A line below contains "Raised by the sample step. Safe. -/", and a later one contains "def Record.zero : Record". Repeat both, with every line between them, exactly.

Dataset items:
---*---

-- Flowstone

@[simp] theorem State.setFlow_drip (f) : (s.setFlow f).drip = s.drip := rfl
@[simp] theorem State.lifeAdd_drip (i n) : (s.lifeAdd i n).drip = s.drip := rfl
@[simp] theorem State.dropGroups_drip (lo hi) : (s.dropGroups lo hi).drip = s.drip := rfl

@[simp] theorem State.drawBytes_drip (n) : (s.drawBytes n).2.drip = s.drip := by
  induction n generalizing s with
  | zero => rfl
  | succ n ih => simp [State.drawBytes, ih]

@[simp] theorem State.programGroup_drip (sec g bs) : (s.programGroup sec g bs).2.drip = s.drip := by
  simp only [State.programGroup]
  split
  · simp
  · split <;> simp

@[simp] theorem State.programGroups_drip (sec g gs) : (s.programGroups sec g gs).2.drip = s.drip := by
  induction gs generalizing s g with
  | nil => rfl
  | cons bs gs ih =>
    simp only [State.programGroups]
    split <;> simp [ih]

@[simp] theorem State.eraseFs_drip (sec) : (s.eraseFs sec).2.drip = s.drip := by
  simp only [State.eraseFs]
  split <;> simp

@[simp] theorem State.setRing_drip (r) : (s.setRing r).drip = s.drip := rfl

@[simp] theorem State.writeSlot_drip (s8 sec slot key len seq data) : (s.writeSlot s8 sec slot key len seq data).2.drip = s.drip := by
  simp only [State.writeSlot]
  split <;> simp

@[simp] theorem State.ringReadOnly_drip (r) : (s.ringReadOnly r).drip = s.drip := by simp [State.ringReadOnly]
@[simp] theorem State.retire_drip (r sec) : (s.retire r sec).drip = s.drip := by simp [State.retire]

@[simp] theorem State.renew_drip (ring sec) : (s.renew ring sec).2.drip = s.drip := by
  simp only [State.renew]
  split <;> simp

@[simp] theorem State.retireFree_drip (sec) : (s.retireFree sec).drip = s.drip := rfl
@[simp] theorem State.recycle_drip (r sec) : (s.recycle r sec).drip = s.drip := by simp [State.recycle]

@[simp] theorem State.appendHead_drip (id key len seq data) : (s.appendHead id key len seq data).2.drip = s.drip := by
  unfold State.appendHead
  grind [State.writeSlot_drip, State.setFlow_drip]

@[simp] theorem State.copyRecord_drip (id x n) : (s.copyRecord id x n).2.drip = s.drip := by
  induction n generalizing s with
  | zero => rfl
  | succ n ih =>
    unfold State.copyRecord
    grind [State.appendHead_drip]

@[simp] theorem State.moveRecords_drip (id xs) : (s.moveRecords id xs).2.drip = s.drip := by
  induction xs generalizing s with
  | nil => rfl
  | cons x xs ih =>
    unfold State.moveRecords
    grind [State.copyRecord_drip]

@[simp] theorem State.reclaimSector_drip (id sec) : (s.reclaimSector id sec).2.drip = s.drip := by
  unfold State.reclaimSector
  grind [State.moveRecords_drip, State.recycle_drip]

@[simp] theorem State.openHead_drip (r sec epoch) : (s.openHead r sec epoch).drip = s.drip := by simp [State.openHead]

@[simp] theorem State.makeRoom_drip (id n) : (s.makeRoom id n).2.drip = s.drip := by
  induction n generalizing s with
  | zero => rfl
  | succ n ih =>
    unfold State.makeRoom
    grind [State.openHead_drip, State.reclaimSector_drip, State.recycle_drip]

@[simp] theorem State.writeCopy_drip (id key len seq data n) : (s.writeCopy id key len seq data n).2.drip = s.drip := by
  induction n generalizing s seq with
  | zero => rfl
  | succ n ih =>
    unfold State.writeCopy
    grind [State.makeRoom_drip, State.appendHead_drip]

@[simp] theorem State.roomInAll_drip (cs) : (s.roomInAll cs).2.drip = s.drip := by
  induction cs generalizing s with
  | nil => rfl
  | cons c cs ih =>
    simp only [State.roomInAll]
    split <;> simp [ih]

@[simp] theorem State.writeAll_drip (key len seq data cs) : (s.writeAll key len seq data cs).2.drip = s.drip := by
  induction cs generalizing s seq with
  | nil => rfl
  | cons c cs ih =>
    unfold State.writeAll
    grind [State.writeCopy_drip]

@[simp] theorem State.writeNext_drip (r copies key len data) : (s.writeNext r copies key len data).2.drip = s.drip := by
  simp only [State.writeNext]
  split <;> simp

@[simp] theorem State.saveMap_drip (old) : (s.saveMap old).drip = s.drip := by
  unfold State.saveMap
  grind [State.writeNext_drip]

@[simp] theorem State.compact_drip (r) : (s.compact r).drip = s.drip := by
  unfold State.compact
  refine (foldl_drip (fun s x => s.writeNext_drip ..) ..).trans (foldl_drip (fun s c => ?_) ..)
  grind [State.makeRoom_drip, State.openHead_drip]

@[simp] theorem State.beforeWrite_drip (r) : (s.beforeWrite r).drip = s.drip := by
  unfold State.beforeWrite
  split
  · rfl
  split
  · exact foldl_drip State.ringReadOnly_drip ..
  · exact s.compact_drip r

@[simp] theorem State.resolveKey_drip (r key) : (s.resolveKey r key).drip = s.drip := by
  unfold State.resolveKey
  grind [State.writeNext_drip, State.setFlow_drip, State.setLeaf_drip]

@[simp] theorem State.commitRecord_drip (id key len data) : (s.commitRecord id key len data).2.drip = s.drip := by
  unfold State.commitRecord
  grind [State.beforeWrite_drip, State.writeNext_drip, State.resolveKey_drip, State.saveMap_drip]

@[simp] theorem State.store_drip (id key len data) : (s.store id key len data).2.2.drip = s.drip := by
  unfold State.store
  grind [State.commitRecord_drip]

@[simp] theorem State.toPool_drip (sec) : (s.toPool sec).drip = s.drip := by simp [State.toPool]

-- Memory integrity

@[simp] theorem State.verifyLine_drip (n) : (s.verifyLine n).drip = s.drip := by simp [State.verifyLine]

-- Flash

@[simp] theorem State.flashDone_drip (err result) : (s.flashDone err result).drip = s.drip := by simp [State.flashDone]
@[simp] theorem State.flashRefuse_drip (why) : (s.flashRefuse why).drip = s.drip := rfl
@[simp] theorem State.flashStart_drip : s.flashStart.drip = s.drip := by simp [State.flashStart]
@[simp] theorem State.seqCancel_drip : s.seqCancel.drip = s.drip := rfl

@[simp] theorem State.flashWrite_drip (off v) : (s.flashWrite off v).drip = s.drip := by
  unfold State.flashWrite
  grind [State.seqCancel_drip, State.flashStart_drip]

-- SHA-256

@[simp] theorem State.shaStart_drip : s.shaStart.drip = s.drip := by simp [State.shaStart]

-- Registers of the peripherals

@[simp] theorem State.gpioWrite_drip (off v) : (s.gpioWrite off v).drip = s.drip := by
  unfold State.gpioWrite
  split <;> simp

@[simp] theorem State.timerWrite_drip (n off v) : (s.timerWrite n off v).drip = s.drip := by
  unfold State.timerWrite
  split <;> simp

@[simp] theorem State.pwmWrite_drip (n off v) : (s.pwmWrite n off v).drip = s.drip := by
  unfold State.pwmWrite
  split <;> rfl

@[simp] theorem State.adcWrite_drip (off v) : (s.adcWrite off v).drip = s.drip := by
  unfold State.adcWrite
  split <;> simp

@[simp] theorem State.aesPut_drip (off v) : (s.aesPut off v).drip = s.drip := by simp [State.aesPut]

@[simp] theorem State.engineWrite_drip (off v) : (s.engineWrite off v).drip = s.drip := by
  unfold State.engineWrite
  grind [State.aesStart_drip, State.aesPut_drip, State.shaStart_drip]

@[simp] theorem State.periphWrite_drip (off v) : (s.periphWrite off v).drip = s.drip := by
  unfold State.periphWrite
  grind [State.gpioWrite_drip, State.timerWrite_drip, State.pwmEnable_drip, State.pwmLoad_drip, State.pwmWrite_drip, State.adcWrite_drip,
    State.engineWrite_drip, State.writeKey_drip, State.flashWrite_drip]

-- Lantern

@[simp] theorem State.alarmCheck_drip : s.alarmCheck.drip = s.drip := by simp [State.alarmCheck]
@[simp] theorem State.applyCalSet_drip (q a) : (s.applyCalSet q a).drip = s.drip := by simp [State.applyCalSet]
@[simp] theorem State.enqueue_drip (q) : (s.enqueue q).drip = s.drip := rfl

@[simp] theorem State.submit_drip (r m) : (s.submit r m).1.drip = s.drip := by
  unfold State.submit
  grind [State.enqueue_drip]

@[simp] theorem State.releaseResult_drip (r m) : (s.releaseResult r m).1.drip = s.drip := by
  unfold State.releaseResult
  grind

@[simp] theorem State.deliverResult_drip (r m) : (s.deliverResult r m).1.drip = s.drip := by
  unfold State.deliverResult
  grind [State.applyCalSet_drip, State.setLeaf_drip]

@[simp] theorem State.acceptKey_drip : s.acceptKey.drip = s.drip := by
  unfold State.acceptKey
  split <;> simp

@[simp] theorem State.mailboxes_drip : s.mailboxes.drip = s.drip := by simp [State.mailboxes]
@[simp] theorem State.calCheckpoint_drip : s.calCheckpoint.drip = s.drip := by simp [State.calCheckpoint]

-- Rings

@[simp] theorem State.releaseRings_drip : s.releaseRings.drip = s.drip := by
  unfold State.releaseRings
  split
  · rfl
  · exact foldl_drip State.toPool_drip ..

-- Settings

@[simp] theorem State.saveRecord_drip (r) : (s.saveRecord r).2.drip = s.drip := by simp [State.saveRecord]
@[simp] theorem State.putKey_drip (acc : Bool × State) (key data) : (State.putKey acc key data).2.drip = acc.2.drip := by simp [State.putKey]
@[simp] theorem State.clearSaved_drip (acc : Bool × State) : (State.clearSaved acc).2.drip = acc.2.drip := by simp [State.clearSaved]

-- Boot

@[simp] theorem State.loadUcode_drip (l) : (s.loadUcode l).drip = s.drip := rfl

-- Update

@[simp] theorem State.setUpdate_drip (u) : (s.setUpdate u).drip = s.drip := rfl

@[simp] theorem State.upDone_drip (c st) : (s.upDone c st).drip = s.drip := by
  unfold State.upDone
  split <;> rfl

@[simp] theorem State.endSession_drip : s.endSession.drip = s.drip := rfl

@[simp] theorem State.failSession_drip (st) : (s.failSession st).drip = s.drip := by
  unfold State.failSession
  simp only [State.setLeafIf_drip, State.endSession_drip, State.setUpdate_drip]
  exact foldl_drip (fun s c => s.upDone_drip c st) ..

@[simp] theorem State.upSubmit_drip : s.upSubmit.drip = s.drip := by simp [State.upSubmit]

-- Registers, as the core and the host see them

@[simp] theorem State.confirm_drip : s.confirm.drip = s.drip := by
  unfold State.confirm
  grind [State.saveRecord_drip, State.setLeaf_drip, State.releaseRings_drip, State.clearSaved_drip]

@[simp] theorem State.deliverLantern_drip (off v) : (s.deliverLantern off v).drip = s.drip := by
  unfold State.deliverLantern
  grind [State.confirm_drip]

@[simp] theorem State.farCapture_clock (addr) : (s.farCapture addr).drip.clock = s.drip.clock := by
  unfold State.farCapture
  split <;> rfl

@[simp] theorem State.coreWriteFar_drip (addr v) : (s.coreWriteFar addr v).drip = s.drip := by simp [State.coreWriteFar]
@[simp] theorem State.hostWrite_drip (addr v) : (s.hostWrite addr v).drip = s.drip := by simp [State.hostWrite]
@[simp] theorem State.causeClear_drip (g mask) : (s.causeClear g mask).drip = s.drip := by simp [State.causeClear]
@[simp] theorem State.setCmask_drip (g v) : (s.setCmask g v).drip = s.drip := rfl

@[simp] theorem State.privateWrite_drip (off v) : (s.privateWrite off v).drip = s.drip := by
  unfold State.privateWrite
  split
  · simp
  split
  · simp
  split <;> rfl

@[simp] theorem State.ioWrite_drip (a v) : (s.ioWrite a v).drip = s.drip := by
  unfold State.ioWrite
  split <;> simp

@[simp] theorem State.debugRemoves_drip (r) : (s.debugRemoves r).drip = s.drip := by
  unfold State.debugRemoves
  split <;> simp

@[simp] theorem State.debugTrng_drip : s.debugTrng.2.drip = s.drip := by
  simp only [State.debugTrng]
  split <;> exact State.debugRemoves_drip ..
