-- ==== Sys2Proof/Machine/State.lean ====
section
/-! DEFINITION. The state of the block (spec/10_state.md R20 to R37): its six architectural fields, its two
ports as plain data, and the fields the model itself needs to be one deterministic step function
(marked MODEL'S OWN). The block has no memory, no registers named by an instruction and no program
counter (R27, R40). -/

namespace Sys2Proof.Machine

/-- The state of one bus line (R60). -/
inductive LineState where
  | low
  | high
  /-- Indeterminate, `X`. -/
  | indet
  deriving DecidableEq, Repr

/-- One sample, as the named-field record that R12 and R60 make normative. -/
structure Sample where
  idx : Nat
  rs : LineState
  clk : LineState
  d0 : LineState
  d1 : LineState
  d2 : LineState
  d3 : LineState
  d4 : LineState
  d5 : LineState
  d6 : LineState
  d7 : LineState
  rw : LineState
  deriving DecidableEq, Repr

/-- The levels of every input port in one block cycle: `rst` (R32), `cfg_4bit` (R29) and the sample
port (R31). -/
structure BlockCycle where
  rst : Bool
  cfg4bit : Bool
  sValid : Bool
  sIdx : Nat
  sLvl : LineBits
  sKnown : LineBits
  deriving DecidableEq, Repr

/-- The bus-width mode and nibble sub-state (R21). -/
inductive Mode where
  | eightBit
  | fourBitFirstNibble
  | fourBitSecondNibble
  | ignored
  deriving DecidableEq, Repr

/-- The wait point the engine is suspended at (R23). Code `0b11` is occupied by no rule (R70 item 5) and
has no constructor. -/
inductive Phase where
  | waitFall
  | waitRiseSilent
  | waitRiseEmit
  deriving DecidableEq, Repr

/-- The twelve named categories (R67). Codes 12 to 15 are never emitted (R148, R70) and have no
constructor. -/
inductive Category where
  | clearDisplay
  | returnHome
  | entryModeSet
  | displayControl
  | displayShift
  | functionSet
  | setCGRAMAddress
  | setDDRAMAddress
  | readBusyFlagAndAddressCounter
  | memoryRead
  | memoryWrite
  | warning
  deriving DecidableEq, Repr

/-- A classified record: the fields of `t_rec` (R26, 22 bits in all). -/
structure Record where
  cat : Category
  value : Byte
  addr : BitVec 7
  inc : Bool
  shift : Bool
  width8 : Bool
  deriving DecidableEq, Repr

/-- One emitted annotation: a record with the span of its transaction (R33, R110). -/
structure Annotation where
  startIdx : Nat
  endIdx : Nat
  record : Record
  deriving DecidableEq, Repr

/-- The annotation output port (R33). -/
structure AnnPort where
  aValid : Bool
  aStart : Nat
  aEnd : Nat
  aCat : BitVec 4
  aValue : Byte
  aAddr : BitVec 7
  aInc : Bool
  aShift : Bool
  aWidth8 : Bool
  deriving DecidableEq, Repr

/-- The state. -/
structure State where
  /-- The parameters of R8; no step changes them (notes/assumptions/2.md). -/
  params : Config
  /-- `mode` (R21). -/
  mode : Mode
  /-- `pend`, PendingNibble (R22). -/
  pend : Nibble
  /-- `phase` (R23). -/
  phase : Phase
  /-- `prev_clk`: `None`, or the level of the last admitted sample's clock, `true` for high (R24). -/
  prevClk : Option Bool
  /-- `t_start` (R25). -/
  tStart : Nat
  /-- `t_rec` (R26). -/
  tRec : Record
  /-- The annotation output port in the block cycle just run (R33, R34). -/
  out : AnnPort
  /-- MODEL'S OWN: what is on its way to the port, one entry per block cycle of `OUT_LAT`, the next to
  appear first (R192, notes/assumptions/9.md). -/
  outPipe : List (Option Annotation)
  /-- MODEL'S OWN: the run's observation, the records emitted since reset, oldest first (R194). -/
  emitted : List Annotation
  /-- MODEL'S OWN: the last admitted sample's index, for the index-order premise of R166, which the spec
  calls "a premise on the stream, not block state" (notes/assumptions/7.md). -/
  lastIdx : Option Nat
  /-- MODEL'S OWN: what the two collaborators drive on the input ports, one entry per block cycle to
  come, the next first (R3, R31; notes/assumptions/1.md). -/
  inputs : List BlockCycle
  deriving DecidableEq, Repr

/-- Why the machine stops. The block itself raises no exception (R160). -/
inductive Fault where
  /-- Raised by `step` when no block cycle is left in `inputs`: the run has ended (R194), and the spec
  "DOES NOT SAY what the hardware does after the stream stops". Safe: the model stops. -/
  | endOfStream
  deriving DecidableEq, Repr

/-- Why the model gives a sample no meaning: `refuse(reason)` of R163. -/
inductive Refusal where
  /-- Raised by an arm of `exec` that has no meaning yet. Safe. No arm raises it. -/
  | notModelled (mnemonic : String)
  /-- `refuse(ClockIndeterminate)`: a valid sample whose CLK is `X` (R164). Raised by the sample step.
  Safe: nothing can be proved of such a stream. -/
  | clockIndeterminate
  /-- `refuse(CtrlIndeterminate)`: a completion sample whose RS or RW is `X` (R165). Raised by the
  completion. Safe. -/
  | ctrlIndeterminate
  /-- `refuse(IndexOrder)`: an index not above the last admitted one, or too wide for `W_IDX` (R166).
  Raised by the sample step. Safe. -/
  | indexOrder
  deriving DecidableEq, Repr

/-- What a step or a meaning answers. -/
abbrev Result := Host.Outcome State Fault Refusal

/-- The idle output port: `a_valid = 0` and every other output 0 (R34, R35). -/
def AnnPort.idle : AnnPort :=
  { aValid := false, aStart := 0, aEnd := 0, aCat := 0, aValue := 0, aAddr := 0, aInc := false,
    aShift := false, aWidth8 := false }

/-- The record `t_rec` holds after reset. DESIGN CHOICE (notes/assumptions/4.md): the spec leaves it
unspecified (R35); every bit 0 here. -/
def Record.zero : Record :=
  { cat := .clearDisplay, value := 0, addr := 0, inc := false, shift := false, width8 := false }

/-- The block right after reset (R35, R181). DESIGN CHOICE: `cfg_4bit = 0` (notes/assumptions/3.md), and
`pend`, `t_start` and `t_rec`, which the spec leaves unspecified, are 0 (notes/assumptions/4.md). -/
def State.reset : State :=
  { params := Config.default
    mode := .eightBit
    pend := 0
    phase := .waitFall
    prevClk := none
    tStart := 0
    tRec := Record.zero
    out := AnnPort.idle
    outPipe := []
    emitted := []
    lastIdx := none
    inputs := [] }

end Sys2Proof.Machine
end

---*---

◆ Result
  Raised by the sample step. Safe. -/
  | indexOrder
  deriving DecidableEq, Repr

/-- What a step or a meaning answers. -/
abbrev Result := Host.Outcome State Fault Refusal

/-- The idle output port: `a_valid = 0` and every other output 0 (R34, R35). -/
def AnnPort.idle : AnnPort :=
  { aValid := false, aStart := 0, aEnd := 0, aCat := 0, aValue := 0, aAddr := 0, aInc := false,
    aShift := false, aWidth8 := false }

/-- The record `t_rec` holds after reset. DESIGN CHOICE (notes/assumptions/4.md): the spec leaves it
unspecified (R35); every bit 0 here. -/
def Record.zero : Record :=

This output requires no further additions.